## Problem statement
Extract the complete listing and repeat it word for word.

## Provided information
------------------------------------------------------------
-- ==== Sys2Proof/Machine/Xts.lean ====
section
/-! DEFINITION. The XTS controller and the six XTS commands on slots X1 and X2 (spec/43_xts.md). -/

namespace Sys2Proof.Machine

/-- `f(b xor t) xor t`, which is XexEnc for `f` the payload encryption and XexDec for its decryption (R232). -/
def xex (f : Block → Block) (b t : Block) : Block := f (b ^^^ t) ^^^ t

/-- The first `q` complete blocks of a sector (R233). -/
def sectorBlocks : Nat → List Byte → List Block
  | 0, _ => []
  | q + 1, d => blockOfBytes (d.take 16) :: sectorBlocks q (d.drop 16)

/-- The bytes of a list of blocks. -/
def blocksBytes (bs : List Block) : List Byte := bs.flatMap blockBytes

/-- Each block under its tweak, doubled from one block to the next (R233). -/
def xexBlocks (f : Block → Block) : Block → List Block → List Block
  | _, [] => []
  | t, b :: bs => xex f b t :: xexBlocks f (dblLE t) bs

/-- `XtsEncrypt(P)` with payload encryption `enc` and starting tweak `T` (R234). When a tail of `r` bytes is left, the
last full ciphertext block CC gives its first `r` bytes to the tail, and the tail followed by the rest of CC is encrypted
in its place under `T_q`. -/
def xtsEncrypt (enc : Block → Block) (T : Block) (P : List Byte) : List Byte :=
  let q := P.length / 16
  let r := P.length % 16
  let C := xexBlocks enc T (sectorBlocks q P)
  if r = 0 then blocksBytes C
  else
    let CC := blockBytes (C.getLastD 0)
    let PP := blockOfBytes (P.drop (16 * q) ++ CC.drop r)
    blocksBytes C.dropLast ++ blockBytes (xex enc PP (dblLEpow q T)) ++ CC.take r

/-- `XtsDecrypt(C)` with payload decryption `dec` and starting tweak `T` (R235). When a tail of `r` bytes is left, block
`q - 1` is decrypted under the doubled tweak `T_q`, and the tail followed by the stolen bytes under `T_(q-1)`. -/
def xtsDecrypt (dec : Block → Block) (T : Block) (C : List Byte) : List Byte :=
  let q := C.length / 16
  let r := C.length % 16
  if r = 0 then blocksBytes (xexBlocks dec T (sectorBlocks q C))
  else
    let t := dblLEpow (q - 1) T
    let PP := blockBytes (xex dec (blockOfBytes ((C.drop (16 * (q - 1))).take 16)) (dblLE t))
    let CC := blockOfBytes (C.drop (16 * q) ++ PP.drop r)
    blocksBytes (xexBlocks dec T (sectorBlocks (q - 1) C)) ++ blockBytes (xex dec CC t) ++ PP.take r

/-- The key lengths XTS.SETKEY accepts: a cipher key length, or twice one when the key is split (R241). -/
def xtsKeyLenOk (single : Bool) (n : Nat) : Bool :=
  if single then keyLenOk n else n % 2 == 0 && keyLenOk (n / 2)

/-- The bytes that key the payload slot X1: the first half, or the one key (R241). -/
def xtsPayloadKey (single : Bool) (key : List Byte) : List Byte :=
  if single then key else key.take (key.length / 2)

/-- The bytes that key the tweak slot X2: the second half, or the one key (R241). -/
def xtsTweakKey (single : Bool) (key : List Byte) : List Byte :=
  if single then key else key.drop (key.length / 2)

/-- XTS.SETSECTORSIZE (R240). -/
def execXtsSetsectorsize (s : State) : Outcome :=
  complete 0x40 s <|
    if s.lenNat < 16 then .error .len
    else .ok (s.setXts { s.xts with sectSize := s.len }, 0)

/-- XTS.SETKEY (R241). -/
def execXtsSetkey (s : State) : Outcome :=
  complete 0x41 s <|
    if !xtsKeyLenOk s.params.xtsSingleKey s.lenNat then .error .keylen
    else if !s.srcValid s.lenNat then .error .bus
    else
      let key := s.srcBytes s.lenNat
      .ok (((s.setX1 (Slot.ofKey (xtsPayloadKey s.params.xtsSingleKey key))).setX2
        (Slot.ofKey (xtsTweakKey s.params.xtsSingleKey key))).setXts { s.xts with phase := .keyed }, 0)

/-- XTS.SETTWEAK (R242): the tweak is padded with zeros at its end. -/
def execXtsSettweak (s : State) : Outcome :=
  complete 0x42 s <|
    if s.xts.phase = .unkeyed then .error .seq
    else if 16 < s.lenNat then .error .len
    else if !s.srcValid s.lenNat then .error .bus
    else
      let tw := blockOfBytes (s.srcBytes s.lenNat ++ zeroBytes (16 - s.lenNat))
      .ok (s.setXts { s.xts with T := blockEncrypt s.x2 tw, phase := .tweaked }, 0)

/-- XTS.ENCSECTOR (R243); the stored tweak is not changed (R245). -/
def execXtsEncsector (s : State) : Outcome :=
  complete 0x43 s <|
    if s.xts.phase ≠ .tweaked then .error .seq
    else if s.srcDstOverlap s.sectorNat then .error .overlap
    else if !(s.srcValid s.sectorNat && s.dstValid s.sectorNat) then .error .bus
    else .ok (s.storeDst (xtsEncrypt (blockEncrypt s.x1) s.xts.T (s.srcBytes s.sectorNat)), 0)

/-- XTS.DECSECTOR (R244); the first check is step 4 of decoding (30_encoding.md R94). -/
def execXtsDecsector (s : State) : Outcome :=
  complete 0x44 s <|
    if s.params.varX1 = .tiny then .error .unsupported
    else if s.xts.phase ≠ .tweaked then .error .seq
    else if s.srcDstOverlap s.sectorNat then .error .overlap
    else if !(s.srcValid s.sectorNat && s.dstValid s.sectorNat) then .error .bus
    else .ok (s.storeDst (xtsDecrypt (blockDecrypt s.x1) s.xts.T (s.srcBytes s.sectorNat)), 0)

/-- XTS.CLEAR (R246): the sector size is kept. -/
def execXtsClear (s : State) : Outcome :=
  complete 0x45 s
    (.ok (((s.setX1 Slot.zero).setX2 Slot.zero).setXts { s.xts with T := 0, phase := .unkeyed }, 0))

end Sys2Proof.Machine
end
------------------------------------------------------------
## Completed task
-- ==== Sys2Proof/Machine/Xts.lean ====
section
/-! DEFINITION. The XTS controller and the six XTS commands on slots X1 and X2 (spec/43_xts.md). -/

namespace Sys2Proof.Machine

/-- `f(b xor t) xor t`, which is XexEnc for `f` the payload encryption and XexDec for its decryption (R232). -/
def xex (f : Block → Block) (b t : Block) : Block := f (b ^^^ t) ^^^ t

/-- The first `q` complete blocks of a sector (R233). -/
def sectorBlocks : Nat → List Byte → List Block
  | 0, _ => []
  | q + 1, d => blockOfBytes (d.take 16) :: sectorBlocks q (d.drop 16)

/-- The bytes of a list of blocks. -/
def blocksBytes (bs : List Block) : List Byte := bs.flatMap blockBytes

/-- Each block under its tweak, doubled from one block to the next (R233). -/
def xexBlocks (f : Block → Block) : Block → List Block → List Block
  | _, [] => []
  | t, b :: bs => xex f b t :: xexBlocks f (dblLE t) bs

/-- `XtsEncrypt(P)` with payload encryption `enc` and starting tweak `T` (R234). When a tail of `r` bytes is left, the
last full ciphertext block CC gives its first `r` bytes to the tail, and the tail followed by the rest of CC is encrypted
in its place under `T_q`. -/
def xtsEncrypt (enc : Block → Block) (T : Block) (P : List Byte) : List Byte :=
  let q := P.length / 16
  let r := P.length % 16
  let C := xexBlocks enc T (sectorBlocks q P)
  if r = 0 then blocksBytes C
  else
    let CC := blockBytes (C.getLastD 0)
    let PP := blockOfBytes (P.drop (16 * q) ++ CC.drop r)
    blocksBytes C.dropLast ++ blockBytes (xex enc PP (dblLEpow q T)) ++ CC.take r

/-- `XtsDecrypt(C)` with payload decryption `dec` and starting tweak `T` (R235). When a tail of `r` bytes is left, block
`q - 1` is decrypted under the doubled tweak `T_q`, and the tail followed by the stolen bytes under `T_(q-1)`. -/
def xtsDecrypt (dec : Block → Block) (T : Block) (C : List Byte) : List Byte :=
  let q := C.length / 16
  let r := C.length % 16
  if r = 0 then blocksBytes (xexBlocks dec T (sectorBlocks q C))
  else
    let t := dblLEpow (q - 1) T
    let PP := blockBytes (xex dec (blockOfBytes ((C.drop (16 * (q - 1))).take 16)) (dblLE t))
    let CC := blockOfBytes (C.drop (16 * q) ++ PP.drop r)
    blocksBytes (xexBlocks dec T (sectorBlocks (q - 1) C)) ++ blockBytes (xex dec CC t) ++ PP.take r

/-- The key lengths XTS.SETKEY accepts: a cipher key length, or twice one when the key is split (R241). -/
def xtsKeyLenOk (single : Bool) (n : Nat) : Bool :=
  if single then keyLenOk n else n % 2 == 0 && keyLenOk (n / 2)

/-- The bytes that key the payload slot X1: the first half, or the one key (R241). -/
def xtsPayloadKey (single : Bool) (key : List Byte) : List Byte :=
  if single then key else key.take (key.length / 2)

/-- The bytes that key the tweak slot X2: the second half, or the one key (R241). -/
def xtsTweakKey (single : Bool) (key : List Byte) : List Byte :=
  if single then key else key.drop (key.length / 2)

/-- XTS.SETSECTORSIZE (R240). -/
def execXtsSetsectorsize (s : State) : Outcome :=
  complete 0x40 s <|
    if s.lenNat < 16 then .error .len
    else .ok (s.setXts { s.xts with sectSize := s.len }, 0)

/-- XTS.SETKEY (R241). -/
def execXtsSetkey (s : State) : Outcome :=
  complete 0x41 s <|
    if !xtsKeyLenOk s.params.xtsSingleKey s.lenNat then .error .keylen
    else if !s.srcValid s.lenNat then .error .bus
    else
      let key := s.srcBytes s.lenNat
      .ok (((s.setX1 (Slot.ofKey (xtsPayloadKey s.params.xtsSingleKey key))).setX2
        (Slot.ofKey (xtsTweakKey s.params.xtsSingleKey key))).setXts { s.xts with phase := .keyed }, 0)

/-- XTS.SETTWEAK (R242): the tweak is padded with zeros at its end. -/
def execXtsSettweak (s : State) : Outcome :=
  complete 0x42 s <|
    if s.xts.phase = .unkeyed then .error .seq
    else if 16 < s.lenNat then .error .len
    else if !s.srcValid s.lenNat then .error .bus
    else
      let tw := blockOfBytes (s.srcBytes s.lenNat ++ zeroBytes (16 - s.lenNat))
      .ok (s.setXts { s.xts with T := blockEncrypt s.x2 tw, phase := .tweaked }, 0)

/-- XTS.ENCSECTOR (R243); the stored tweak is not changed (R245). -/
def execXtsEncsector (s : State) : Outcome :=
  complete 0x43 s <|
    if s.xts.phase ≠ .tweaked then .error .seq
    else if s.srcDstOverlap s.sectorNat then .error .overlap
    else if !(s.srcValid s.sectorNat && s.dstValid s.sectorNat) then .error .bus
    else .ok (s.storeDst (xtsEncrypt (blockEncrypt s.x1) s.xts.T (s.srcBytes s.sectorNat)), 0)

/-- XTS.DECSECTOR (R244); the first check is step 4 of decoding (30_encoding.md R94). -/
def execXtsDecsector (s : State) : Outcome :=
  complete 0x44 s <|
    if s.params.varX1 = .tiny then .error .unsupported
    else if s.xts.phase ≠ .tweaked then .error .seq
    else if s.srcDstOverlap s.sectorNat then .error .overlap
    else if !(s.srcValid s.sectorNat && s.dstValid s.sectorNat) then .error .bus
    else .ok (s.storeDst (xtsDecrypt (blockDecrypt s.x1) s.xts.T (s.srcBytes s.sectorNat)), 0)

/-- XTS.CLEAR (R246): the sector size is kept. -/
def execXtsClear (s : State) : Outcome :=
  complete 0x45 s
    (.ok (((s.setX1 Slot.zero).setX2 Slot.zero).setXts { s.xts with T := 0, phase := .unkeyed }, 0))

end Sys2Proof.Machine
end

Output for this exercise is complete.